# crimping square tubing



## mudwizer45044 (Oct 27, 2008)

does anyone have an idea on how to crip square tubing to make some climbing sticks?


----------



## rstoltz (Jul 6, 2008)

it's not the prettiest way but it works pretty good. find a 1 1/2- 2 inch wide chisell, put the chisell in the center of the tube (length wise with the tubing), using a hammer hit the chisell and start the crimping, get all 4 sides started before you crimp one side all the way. You may need to crimp the steel up as far as 4 1/2 inches or more. hope this helps.


----------



## Stangbeater (Nov 23, 2005)

I have never done this but i think a steel dowel pin and a vise would work great. I would guess a 3/8" or 1/2" dowel pin. You could put one pin on opposite side of each other and put in a vise and crank shut until desired crimp.


----------



## swampboss (Sep 8, 2009)

mudwizer45044 said:


> does anyone have an idea on how to crip square tubing to make some climbing sticks?

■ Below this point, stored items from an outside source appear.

theorem flowClocks_dev (b : Block) (late : List Nat) : (flowClocks b late).dev = b.dev := by
  unfold flowClocks
  simp only [tiuCalStart_dev, foldl_dev pllSeries_dev]
  cases late with
  | nil => split <;> simp only [setCause_dev, setSys_frame]
  | cons n later => split <;> simp only [setCause_dev, setSys_frame]

theorem flowEntry_dev {b : Block} (thaw : b.dev = .thaw) (trained : b.sys.trained = true) (asked : b.flowAuto = true ∨ b.flowRequested = true)
    (m : Mem) : (Block.flowEntry m b).dev = .flow := by
  rw [flowEntry_enters thaw trained asked]
  exact (flowClocks_dev _ _).trans ((flowCauses_dev _).trans (flowBegun_dev m b))

theorem val_flowBegun (m : Mem) (b : Block) {key : Nat} (clock : 0x03000000 ≤ key) (low : key < 0x08000000) :
    (flowBegun m b).val key = b.val key := by
  have pending : key ≠ ki K.SYS_FLOW_PENDING 0 := by
    simp only [ki, K.SYS_FLOW_PENDING]
    omega
  unfold flowBegun
  refine (foldl_keeps (fun b : Block => b.val key) (val_cpRingShow_low low) _ _).trans ?_
  exact (val_pf_ne _ _ _ _ _ _ _ pending).trans (val_capFlowEntry_low low b m)

theorem clkState_flowCauses (b : Block) (n : Nat) : (flowCauses b).clkState n = b.clkState n := by
  unfold flowCauses
  simp only
  split <;> simp only [clkState_setCause, apply_ite (Block.clkState · n), ite_self]

/-- When the engine reads which clocks come late, each stands as before the entry. -/
theorem clkState_flowEntry (m : Mem) (b : Block) {n : Nat} (pll : n < 6) : (flowCauses (flowBegun m b)).clkState n = b.clkState n := by
  refine (clkState_flowCauses _ n).trans (clkState_of_val (val_flowBegun m b ?_ ?_)) <;> (simp only [ki, K.CLK_STATUS]; omega)

/-- With the clocks of the links and of the network locked, none comes late. -/
theorem flowEntry_locked {b : Block} (thaw : b.dev = .thaw) (trained : b.sys.trained = true) (asked : b.flowAuto = true ∨ b.flowRequested = true)
    (locked1 : b.clkState 1 = 0) (locked2 : b.clkState 2 = 0) (m : Mem) :
    Block.flowEntry m b =
      let c := flowClocks (flowCauses (flowBegun m b)) []
      c.raise 976 (beBytes 4 c.stateWord ++ beBytes 4 2) := by
  have before : b.stateWord = 2 := (stateWord_live (live_of_thaw thaw)).trans (if_pos thaw)
  have late : [1, 2].filter (fun n => (flowCauses (flowBegun m b)).clkState n != 0) = [] := by
    simp [clkState_flowEntry, locked1, locked2]
  rw [flowEntry_enters thaw trained asked, before]
  simp only [late]

theorem exec_hbmTrainingEnd (bad : List (Fin 128)) {s : Machine.State} (live : s.blk.live = true) :
    exec (.hbmTrainingEnd bad) s = .next (s.finish (s.start.hbmTrained (bad.map (·.val)))) := by
  show execHbmTrainingEnd bad s = _
  exact runLive_live _ s live
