-- ==== Sys2Proof/Machine/Posting.lean ====
section
/-! DEFINITION. Posting: the end of a transaction (40_bus_state_machine.md R124), `PostFromActivePage()` with its outcomes
(41_command_posting_status.md R160 to R164), and the rows POST.*. -/

namespace Sys2Proof.Machine

/-- The four outcomes of the posting part of a STOP or restart (30_encoding.md R99). -/
inductive PostOutcome where
  /-- The page has no command field (R161). -/
  | noField
  /-- The field holds 0 (R164). -/
  | none
  /-- The command is posted (R162). -/
  | accept
  /-- A command is in flight already (R163). -/
  | reject
deriving DecidableEq, Repr

/-- What a value `c` read from a command field leads to: the zero test, then the in-flight test (41_command_posting_status.md R161). -/
def State.outcomeOf (s : State) (c : Byte) : PostOutcome :=
  if c = 0 then .none else if s.ctx.command ≠ 0 then .reject else .accept

/-- The outcome of `PostFromActivePage()`. -/
def State.postOutcome (s : State) : PostOutcome :=
  match s.cfg.cmdFieldLoc s.sess.activePage with
  | Option.none => .noField
  | some l => s.outcomeOf (s.byte l.page l.off)

/-- `NoPost()` (41_command_posting_status.md R164). -/
def State.noPost (s : State) : State := s.setProto .idle

/-- `AcceptPost(c)` (41_command_posting_status.md R162), with the Wake pulse of R168. -/
def State.acceptPost (s : State) (c : Byte) : State :=
  let t := s.merge codeInProgress
  let t := t.withCtx { t.ctx with command := c, lastAddress := t.sess.activePage }
  let t := t.setProto .ioFinish
  t.withOut { t.out with wake := true }

/-- `RejectPost(c)` (41_command_posting_status.md R163). -/
def State.rejectPost (s : State) : State :=
  (s.setByte ctrlPage offStatus (rejectStatus s.cfg.rejectFlags s.status)).setProto .idle

/-- What follows the read and clear of a field that held `c`. -/
def State.postCode (s : State) (c : Byte) : State :=
  match s.outcomeOf c with
  | .noField | .none => s.noPost
  | .accept => s.acceptPost c
  | .reject => s.rejectPost

/-- The field at `l` is read and cleared, and `sess.command` takes its value (41_command_posting_status.md R161). -/
def State.takeCommand (s : State) (l : Loc) : State :=
  (s.setByte l.page l.off 0).withSess { s.sess with command := s.byte l.page l.off }

/-- `PostFromActivePage()` (41_command_posting_status.md R161). -/
def postFromActivePage (s : State) : Result :=
  if s.cfg.pageCount ≤ s.sess.activePage.toNat then .refused .noSuchPage
  else
    match s.cfg.cmdFieldLoc s.sess.activePage with
    | Option.none => .next s.endQuietly
    | some l => atLocation s l.page l.off (.next ((s.takeCommand l).postCode (s.byte l.page l.off)))

/-- `EndTransaction()` (40_bus_state_machine.md R124). -/
def endTransaction (s : State) : Result :=
  if s.sess.state = .readWrite then postFromActivePage s else .next s.endQuietly

/-- The end of a write transaction that stored a byte, where its outcome is `o` (log entry 11). -/
def postAs (o : PostOutcome) (s : State) : Result :=
  if s.sess.state = .readWrite ∧ s.postOutcome = o then postFromActivePage s.quiet else .refused .postNotSelected

/-- POST.NOFIELD (41_command_posting_status.md R161). -/
def execPostNoField (s : State) : Result := postAs .noField s

/-- POST.NONE (41_command_posting_status.md R164). -/
def execPostNone (s : State) : Result := postAs .none s

/-- POST.ACCEPT (41_command_posting_status.md R162). -/
def execPostAccept (s : State) : Result := postAs .accept s

/-- POST.REJECT (41_command_posting_status.md R163). -/
def execPostReject (s : State) : Result := postAs .reject s

end Sys2Proof.Machine
end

I assume you trying to crimp one end to allow it to slide inside the next stick.
This is a hard thing to do by hand and have it come out with a good fit and be safe to use.Unless you are a highly skilled welder with a good shop. I suggest you weld a short piece the next size tube larger to make a connector. This is a good way if you are making two 10ft. sections. 
If you are making shorter packable 4ft. sticks don't connect them at all. Do a search on here for climbing sticks. There are some examples of good home made sticks to build from angle iron. One example uses one chain in the middle of the stick and "Y"s at the top and bottom


----------



## waylonb19 (Aug 17, 2005)

Another idea to do is just get a chunk of steel a size bigger then the tubing you have. Cut about 5-6" off and use that as a sleeve to slide over the two ends. Then just drill through the sleeve and your tubing and put a pin in them. You would want to drill and pin both sides. If you know how to weld just weld the sleeve on one side of your tubing then slide it over the other end and drill that one out and pin it so you would have 2 sections and can take them apart. My hunting buddy and I made about 15 sets of sticks (made them in 10' sections then pinned them) out of square tubing doing it this way.


----------



## Joe73 (Oct 18, 2009)

I've used 3/4" black pipe to make ladder sections. To connect them I get an 8 or 10 inch bolt that fits inside the pipe pretty close to snug. Then cut the head off the bolt, insert it half way in the pipe and weld the perimeter. The next section slides right on.


----------



## dxtbowhuntersj (May 8, 2008)

you could do the pipe thing with unions at the joints then you dont have to crimp it.


----------



## swampboss (Sep 8, 2009)

Check out these. No crimping needed. The center tube is square and the steps an Ys are angle. 
copy and paste this thread archerytalk.com/vb/showthread.php?t=819232


----------